TASK PROMPT: Locate every line in the records below that holds the word "hwidth" and return each one.

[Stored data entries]

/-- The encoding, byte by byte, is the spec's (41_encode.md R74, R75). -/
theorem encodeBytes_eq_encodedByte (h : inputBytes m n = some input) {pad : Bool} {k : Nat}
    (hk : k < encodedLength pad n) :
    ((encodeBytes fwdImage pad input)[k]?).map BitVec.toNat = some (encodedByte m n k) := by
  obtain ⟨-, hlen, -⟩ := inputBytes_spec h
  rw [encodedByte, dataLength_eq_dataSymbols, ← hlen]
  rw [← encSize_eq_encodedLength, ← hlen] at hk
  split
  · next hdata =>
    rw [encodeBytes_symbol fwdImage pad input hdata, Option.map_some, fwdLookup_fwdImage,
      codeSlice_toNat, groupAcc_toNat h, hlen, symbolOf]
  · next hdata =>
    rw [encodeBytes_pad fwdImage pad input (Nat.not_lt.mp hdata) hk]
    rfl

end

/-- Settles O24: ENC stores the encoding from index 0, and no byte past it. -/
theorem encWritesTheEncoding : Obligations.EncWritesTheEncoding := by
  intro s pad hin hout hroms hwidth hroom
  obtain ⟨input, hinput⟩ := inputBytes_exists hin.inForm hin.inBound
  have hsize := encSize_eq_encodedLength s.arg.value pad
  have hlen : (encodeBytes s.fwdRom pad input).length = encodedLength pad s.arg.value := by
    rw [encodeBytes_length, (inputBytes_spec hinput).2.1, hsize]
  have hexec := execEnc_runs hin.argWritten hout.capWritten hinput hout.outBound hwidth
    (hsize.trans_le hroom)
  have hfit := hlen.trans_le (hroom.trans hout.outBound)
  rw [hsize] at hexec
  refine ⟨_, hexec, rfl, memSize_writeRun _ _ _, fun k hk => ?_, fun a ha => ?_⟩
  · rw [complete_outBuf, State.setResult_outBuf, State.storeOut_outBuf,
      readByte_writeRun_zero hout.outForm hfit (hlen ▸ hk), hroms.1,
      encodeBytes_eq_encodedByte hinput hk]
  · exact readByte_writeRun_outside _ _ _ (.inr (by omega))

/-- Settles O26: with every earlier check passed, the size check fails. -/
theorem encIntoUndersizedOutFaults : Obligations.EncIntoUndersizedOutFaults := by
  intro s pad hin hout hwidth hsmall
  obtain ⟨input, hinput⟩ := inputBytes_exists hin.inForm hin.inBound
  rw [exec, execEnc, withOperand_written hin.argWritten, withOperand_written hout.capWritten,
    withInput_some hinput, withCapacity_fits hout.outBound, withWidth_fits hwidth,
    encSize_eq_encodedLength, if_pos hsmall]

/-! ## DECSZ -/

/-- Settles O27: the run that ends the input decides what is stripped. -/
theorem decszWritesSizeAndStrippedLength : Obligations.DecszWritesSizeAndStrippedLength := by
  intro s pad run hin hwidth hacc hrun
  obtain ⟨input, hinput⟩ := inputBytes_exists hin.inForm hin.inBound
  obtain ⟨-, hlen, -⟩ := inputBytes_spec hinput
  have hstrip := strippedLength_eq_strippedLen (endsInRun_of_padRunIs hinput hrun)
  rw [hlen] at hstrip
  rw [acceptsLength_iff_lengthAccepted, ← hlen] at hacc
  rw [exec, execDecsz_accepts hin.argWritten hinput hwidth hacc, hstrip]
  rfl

RESULT BELOW:
  intro s pad hin hout hroms hwidth hroom
  have hexec := execEnc_runs hin.argWritten hout.capWritten hinput hout.outBound hwidth
  intro s pad hin hout hwidth hsmall
    withInput_some hinput, withCapacity_fits hout.outBound, withWidth_fits hwidth,
  intro s pad run hin hwidth hacc hrun
  rw [exec, execDecsz_accepts hin.argWritten hinput hwidth hacc, hstrip]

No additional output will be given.